## Data shown
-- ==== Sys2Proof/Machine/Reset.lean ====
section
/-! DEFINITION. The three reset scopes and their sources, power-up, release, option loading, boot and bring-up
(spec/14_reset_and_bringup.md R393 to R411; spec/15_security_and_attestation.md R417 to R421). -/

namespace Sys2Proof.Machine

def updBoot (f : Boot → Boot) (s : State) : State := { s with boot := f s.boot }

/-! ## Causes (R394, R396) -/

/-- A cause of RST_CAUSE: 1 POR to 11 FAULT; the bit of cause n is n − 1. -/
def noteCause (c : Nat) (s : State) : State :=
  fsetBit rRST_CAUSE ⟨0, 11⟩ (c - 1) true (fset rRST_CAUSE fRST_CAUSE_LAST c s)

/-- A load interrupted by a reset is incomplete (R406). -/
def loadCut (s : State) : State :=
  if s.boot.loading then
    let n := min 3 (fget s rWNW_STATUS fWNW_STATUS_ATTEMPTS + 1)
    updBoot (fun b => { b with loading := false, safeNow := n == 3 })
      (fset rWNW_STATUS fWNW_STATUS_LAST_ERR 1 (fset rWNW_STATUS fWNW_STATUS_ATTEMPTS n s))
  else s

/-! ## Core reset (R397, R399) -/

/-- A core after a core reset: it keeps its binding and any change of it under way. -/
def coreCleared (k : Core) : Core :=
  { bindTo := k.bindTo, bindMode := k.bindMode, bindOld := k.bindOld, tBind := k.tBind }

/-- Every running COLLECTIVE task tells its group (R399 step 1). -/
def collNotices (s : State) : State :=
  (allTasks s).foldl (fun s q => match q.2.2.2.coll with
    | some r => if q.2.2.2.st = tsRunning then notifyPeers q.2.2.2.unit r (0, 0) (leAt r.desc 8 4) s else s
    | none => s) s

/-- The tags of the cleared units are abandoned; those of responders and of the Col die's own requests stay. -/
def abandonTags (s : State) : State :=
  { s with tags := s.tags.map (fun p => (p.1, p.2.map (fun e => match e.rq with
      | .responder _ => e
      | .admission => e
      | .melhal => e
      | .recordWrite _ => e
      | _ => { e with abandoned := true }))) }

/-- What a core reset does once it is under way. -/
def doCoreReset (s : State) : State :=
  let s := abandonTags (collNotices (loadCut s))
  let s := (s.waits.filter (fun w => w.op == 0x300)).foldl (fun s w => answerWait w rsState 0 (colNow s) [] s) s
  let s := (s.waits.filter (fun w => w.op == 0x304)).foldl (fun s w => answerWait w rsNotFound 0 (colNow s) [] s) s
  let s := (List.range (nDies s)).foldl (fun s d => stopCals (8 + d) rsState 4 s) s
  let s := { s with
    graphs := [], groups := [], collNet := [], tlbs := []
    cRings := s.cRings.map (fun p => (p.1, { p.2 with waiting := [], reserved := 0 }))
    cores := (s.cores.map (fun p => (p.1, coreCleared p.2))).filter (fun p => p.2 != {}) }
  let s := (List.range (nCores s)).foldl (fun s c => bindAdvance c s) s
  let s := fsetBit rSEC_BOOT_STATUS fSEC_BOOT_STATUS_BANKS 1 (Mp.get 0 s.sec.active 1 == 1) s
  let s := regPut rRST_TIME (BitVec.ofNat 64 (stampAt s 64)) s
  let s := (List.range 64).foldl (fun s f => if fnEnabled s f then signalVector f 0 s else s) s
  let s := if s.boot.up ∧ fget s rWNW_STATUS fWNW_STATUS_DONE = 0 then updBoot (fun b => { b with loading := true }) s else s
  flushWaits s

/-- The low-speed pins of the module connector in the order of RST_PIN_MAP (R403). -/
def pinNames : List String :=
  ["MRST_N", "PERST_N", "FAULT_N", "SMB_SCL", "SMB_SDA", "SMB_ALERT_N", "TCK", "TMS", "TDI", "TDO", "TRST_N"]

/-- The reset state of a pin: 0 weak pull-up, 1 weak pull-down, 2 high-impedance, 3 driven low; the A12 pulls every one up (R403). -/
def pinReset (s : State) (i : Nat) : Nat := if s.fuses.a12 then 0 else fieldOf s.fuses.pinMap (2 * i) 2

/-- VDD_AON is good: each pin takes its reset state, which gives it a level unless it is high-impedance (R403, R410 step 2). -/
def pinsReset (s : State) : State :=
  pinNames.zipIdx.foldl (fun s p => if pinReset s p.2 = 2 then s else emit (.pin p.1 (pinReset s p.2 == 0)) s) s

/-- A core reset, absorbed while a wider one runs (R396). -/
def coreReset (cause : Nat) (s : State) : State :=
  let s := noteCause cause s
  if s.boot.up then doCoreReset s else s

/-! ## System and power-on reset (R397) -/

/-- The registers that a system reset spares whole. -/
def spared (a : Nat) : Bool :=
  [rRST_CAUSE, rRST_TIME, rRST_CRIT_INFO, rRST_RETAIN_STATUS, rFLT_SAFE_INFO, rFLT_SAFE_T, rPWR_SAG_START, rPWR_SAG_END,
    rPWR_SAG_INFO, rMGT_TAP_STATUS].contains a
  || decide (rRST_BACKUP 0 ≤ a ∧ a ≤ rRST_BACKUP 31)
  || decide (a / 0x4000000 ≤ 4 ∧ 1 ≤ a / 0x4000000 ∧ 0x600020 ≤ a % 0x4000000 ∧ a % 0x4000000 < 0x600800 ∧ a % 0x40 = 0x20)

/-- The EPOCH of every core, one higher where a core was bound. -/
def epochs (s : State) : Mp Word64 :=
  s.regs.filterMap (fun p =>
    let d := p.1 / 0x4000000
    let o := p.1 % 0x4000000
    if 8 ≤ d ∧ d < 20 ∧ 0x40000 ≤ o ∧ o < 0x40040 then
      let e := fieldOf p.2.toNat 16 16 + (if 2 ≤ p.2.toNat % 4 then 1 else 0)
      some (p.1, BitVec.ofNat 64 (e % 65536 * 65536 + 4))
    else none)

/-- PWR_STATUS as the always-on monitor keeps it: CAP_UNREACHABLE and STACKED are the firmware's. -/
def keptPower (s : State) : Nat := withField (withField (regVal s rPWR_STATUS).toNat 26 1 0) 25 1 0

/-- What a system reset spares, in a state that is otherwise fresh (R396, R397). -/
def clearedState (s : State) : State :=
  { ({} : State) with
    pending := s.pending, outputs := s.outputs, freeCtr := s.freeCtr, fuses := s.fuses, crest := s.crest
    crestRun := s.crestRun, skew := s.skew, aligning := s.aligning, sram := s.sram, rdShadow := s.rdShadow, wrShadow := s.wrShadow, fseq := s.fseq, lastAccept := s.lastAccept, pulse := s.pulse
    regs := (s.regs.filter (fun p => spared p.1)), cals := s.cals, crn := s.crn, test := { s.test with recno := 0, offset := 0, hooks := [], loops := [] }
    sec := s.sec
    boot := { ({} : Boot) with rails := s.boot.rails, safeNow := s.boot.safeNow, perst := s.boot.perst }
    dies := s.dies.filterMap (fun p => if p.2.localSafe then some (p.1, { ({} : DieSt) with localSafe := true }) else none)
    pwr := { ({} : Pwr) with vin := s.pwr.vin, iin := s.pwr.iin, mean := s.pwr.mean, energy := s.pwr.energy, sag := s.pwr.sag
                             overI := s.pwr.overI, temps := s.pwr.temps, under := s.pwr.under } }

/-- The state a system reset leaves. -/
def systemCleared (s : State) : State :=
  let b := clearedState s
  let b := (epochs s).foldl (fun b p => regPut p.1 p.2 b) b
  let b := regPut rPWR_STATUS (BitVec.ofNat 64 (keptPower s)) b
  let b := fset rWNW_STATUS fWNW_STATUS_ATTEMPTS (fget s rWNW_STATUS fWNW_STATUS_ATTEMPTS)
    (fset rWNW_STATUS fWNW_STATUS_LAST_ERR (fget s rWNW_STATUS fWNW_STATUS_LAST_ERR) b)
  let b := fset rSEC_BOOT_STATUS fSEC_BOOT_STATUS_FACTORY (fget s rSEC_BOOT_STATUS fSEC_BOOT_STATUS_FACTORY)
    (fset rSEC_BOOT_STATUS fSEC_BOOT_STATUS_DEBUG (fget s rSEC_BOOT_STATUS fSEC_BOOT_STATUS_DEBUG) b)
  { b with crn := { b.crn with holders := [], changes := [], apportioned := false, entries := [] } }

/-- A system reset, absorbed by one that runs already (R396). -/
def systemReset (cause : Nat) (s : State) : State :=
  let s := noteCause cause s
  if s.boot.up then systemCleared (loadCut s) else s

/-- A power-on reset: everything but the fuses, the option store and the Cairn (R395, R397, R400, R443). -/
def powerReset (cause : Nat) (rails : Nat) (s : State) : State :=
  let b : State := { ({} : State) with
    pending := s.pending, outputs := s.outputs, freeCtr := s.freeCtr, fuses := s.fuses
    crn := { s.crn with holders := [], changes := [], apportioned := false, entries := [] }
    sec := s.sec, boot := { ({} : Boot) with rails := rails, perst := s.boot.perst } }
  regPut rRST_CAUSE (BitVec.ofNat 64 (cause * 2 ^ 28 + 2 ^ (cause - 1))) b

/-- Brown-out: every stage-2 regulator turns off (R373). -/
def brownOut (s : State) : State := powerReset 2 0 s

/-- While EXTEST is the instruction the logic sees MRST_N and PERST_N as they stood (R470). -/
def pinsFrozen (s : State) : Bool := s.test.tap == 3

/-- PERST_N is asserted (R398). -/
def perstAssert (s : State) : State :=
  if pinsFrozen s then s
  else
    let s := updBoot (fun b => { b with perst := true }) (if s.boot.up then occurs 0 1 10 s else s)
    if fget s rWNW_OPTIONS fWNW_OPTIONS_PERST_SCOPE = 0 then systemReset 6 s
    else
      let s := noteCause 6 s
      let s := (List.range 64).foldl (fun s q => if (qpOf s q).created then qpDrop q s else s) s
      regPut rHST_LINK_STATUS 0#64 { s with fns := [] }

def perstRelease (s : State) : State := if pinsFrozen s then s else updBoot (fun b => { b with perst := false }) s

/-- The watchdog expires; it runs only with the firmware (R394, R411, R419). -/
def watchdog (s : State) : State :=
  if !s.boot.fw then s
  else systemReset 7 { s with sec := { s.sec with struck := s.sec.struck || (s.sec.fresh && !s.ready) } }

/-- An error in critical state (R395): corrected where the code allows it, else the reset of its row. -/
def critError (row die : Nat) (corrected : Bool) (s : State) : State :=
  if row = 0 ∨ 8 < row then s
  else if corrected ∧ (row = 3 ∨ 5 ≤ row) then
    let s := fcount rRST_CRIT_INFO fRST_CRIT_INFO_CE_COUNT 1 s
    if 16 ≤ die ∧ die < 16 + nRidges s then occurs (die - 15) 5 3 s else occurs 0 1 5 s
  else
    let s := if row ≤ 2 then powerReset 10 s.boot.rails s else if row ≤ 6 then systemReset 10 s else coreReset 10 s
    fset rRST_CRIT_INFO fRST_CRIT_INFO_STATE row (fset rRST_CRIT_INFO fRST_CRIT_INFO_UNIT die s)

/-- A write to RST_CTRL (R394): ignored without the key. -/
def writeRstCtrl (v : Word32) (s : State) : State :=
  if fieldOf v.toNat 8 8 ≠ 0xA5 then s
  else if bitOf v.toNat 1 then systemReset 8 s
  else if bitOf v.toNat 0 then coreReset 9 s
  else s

* * *

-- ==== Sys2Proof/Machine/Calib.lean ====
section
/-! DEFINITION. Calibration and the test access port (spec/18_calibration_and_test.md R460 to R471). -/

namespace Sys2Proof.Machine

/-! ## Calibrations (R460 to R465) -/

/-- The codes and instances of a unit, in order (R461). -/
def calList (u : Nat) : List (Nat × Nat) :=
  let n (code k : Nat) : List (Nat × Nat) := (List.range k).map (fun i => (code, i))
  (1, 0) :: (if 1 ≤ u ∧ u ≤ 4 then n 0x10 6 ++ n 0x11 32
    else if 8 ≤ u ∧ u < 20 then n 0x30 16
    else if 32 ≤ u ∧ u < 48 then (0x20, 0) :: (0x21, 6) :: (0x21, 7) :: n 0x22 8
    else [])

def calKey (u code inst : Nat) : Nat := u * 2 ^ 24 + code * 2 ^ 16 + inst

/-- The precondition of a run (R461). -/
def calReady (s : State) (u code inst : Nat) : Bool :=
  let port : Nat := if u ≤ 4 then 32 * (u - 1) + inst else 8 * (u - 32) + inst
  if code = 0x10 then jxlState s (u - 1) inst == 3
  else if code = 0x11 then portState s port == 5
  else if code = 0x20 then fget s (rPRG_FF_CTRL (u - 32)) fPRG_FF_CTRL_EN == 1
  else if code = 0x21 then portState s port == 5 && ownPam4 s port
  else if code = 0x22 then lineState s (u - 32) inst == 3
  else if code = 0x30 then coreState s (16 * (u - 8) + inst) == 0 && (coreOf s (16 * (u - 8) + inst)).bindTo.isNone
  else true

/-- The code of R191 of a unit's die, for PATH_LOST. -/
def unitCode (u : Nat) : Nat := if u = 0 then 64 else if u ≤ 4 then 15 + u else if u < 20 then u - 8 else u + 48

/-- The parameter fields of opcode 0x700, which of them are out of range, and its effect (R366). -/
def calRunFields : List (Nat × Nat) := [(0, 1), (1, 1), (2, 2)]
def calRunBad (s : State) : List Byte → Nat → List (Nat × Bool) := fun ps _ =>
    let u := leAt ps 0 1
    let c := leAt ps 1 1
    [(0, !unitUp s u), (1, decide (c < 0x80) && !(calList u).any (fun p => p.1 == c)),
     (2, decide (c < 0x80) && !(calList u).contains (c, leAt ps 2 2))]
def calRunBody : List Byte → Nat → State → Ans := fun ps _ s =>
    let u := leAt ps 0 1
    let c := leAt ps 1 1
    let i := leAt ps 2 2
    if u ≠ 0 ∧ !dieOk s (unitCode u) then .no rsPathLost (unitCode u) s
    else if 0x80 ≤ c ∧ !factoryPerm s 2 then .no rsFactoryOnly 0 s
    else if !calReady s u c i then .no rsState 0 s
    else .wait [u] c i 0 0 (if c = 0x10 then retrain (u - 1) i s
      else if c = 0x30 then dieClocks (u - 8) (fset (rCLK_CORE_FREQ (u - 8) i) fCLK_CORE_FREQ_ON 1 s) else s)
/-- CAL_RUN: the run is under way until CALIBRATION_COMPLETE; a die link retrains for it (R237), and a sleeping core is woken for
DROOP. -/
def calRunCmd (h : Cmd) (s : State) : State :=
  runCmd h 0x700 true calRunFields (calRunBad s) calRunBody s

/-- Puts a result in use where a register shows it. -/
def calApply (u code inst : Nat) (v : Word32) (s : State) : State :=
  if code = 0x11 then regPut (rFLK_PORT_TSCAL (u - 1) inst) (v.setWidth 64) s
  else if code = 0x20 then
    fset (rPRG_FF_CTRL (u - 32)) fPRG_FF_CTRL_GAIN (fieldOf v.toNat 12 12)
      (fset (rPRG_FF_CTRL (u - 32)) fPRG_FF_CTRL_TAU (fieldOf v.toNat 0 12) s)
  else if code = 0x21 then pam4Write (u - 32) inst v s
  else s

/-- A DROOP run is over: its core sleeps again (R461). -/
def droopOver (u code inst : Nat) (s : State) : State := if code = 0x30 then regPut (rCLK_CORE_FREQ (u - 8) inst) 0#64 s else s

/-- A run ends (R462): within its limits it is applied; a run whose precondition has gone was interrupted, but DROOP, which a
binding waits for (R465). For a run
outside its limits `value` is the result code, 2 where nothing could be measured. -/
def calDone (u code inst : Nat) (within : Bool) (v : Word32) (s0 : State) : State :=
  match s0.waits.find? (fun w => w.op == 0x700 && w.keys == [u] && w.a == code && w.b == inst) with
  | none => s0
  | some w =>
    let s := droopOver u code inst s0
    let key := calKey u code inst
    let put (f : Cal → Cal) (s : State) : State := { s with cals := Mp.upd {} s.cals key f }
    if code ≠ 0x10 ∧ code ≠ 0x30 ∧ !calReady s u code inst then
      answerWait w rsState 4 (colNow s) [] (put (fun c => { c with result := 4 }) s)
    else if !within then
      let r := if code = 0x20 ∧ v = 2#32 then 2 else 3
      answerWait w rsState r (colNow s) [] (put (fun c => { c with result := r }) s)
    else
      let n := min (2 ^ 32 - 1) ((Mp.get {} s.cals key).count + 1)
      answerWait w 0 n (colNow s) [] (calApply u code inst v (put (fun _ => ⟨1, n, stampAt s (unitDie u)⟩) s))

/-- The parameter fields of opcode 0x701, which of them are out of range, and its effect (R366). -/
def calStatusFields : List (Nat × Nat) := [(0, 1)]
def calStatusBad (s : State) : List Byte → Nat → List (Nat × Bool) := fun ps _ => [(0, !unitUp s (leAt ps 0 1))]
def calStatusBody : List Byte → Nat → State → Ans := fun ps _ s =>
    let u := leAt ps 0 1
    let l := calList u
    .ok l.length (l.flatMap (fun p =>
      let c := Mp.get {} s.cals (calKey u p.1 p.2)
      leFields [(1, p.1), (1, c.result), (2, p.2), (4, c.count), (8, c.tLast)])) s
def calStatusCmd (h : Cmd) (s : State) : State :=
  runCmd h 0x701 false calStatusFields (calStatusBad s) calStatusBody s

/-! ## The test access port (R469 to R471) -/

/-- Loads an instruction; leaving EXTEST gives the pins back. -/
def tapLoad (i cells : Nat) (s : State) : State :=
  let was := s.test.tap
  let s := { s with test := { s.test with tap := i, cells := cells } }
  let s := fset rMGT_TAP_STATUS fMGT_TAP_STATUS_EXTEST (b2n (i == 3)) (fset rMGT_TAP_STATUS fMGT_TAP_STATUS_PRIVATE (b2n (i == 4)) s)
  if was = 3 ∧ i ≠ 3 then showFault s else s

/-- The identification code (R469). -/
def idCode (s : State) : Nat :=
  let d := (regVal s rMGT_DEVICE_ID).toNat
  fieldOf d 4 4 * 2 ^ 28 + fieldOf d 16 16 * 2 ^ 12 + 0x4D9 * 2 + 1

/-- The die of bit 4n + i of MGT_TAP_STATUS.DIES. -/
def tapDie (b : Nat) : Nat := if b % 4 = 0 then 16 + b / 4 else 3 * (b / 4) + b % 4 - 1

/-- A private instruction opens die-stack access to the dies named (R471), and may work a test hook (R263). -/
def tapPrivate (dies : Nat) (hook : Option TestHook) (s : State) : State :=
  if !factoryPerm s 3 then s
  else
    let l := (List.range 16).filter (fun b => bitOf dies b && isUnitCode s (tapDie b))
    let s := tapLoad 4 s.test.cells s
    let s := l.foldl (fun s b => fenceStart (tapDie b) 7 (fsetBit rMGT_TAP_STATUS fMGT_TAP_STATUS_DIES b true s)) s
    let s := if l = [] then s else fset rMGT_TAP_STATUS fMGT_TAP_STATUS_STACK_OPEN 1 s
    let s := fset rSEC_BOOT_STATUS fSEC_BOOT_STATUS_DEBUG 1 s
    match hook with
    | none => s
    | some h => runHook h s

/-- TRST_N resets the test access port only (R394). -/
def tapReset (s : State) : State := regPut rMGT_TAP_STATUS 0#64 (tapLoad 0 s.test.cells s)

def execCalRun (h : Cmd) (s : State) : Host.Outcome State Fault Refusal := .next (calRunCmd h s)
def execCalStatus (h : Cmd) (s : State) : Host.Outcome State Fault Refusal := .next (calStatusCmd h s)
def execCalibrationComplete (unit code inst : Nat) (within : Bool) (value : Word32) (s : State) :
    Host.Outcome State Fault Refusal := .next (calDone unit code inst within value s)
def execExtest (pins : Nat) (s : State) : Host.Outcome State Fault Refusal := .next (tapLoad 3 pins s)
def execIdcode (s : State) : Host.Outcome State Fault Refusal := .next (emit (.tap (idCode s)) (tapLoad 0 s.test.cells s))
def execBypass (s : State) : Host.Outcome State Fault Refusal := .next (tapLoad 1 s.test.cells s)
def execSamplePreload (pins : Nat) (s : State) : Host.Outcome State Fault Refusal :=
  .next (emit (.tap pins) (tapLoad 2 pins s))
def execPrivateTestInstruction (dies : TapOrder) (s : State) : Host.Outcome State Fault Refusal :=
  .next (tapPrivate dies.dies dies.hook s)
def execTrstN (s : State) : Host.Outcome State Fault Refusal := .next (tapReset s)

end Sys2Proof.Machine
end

## Problem requirements
From the entries above, restate word for word the lines from the line containing "let was := s.test.tap" to the line containing "def execCalRun (h", both ends included, and nothing more.

## The answer
  let was := s.test.tap
  let s := { s with test := { s.test with tap := i, cells := cells } }
  let s := fset rMGT_TAP_STATUS fMGT_TAP_STATUS_EXTEST (b2n (i == 3)) (fset rMGT_TAP_STATUS fMGT_TAP_STATUS_PRIVATE (b2n (i == 4)) s)
  if was = 3 ∧ i ≠ 3 then showFault s else s

/-- The identification code (R469). -/
def idCode (s : State) : Nat :=
  let d := (regVal s rMGT_DEVICE_ID).toNat
  fieldOf d 4 4 * 2 ^ 28 + fieldOf d 16 16 * 2 ^ 12 + 0x4D9 * 2 + 1

/-- The die of bit 4n + i of MGT_TAP_STATUS.DIES. -/
def tapDie (b : Nat) : Nat := if b % 4 = 0 then 16 + b / 4 else 3 * (b / 4) + b % 4 - 1

/-- A private instruction opens die-stack access to the dies named (R471), and may work a test hook (R263). -/
def tapPrivate (dies : Nat) (hook : Option TestHook) (s : State) : State :=
  if !factoryPerm s 3 then s
  else
    let l := (List.range 16).filter (fun b => bitOf dies b && isUnitCode s (tapDie b))
    let s := tapLoad 4 s.test.cells s
    let s := l.foldl (fun s b => fenceStart (tapDie b) 7 (fsetBit rMGT_TAP_STATUS fMGT_TAP_STATUS_DIES b true s)) s
    let s := if l = [] then s else fset rMGT_TAP_STATUS fMGT_TAP_STATUS_STACK_OPEN 1 s
    let s := fset rSEC_BOOT_STATUS fSEC_BOOT_STATUS_DEBUG 1 s
    match hook with
    | none => s
    | some h => runHook h s

/-- TRST_N resets the test access port only (R394). -/
def tapReset (s : State) : State := regPut rMGT_TAP_STATUS 0#64 (tapLoad 0 s.test.cells s)

def execCalRun (h : Cmd) (s : State) : Host.Outcome State Fault Refusal := .next (calRunCmd h s)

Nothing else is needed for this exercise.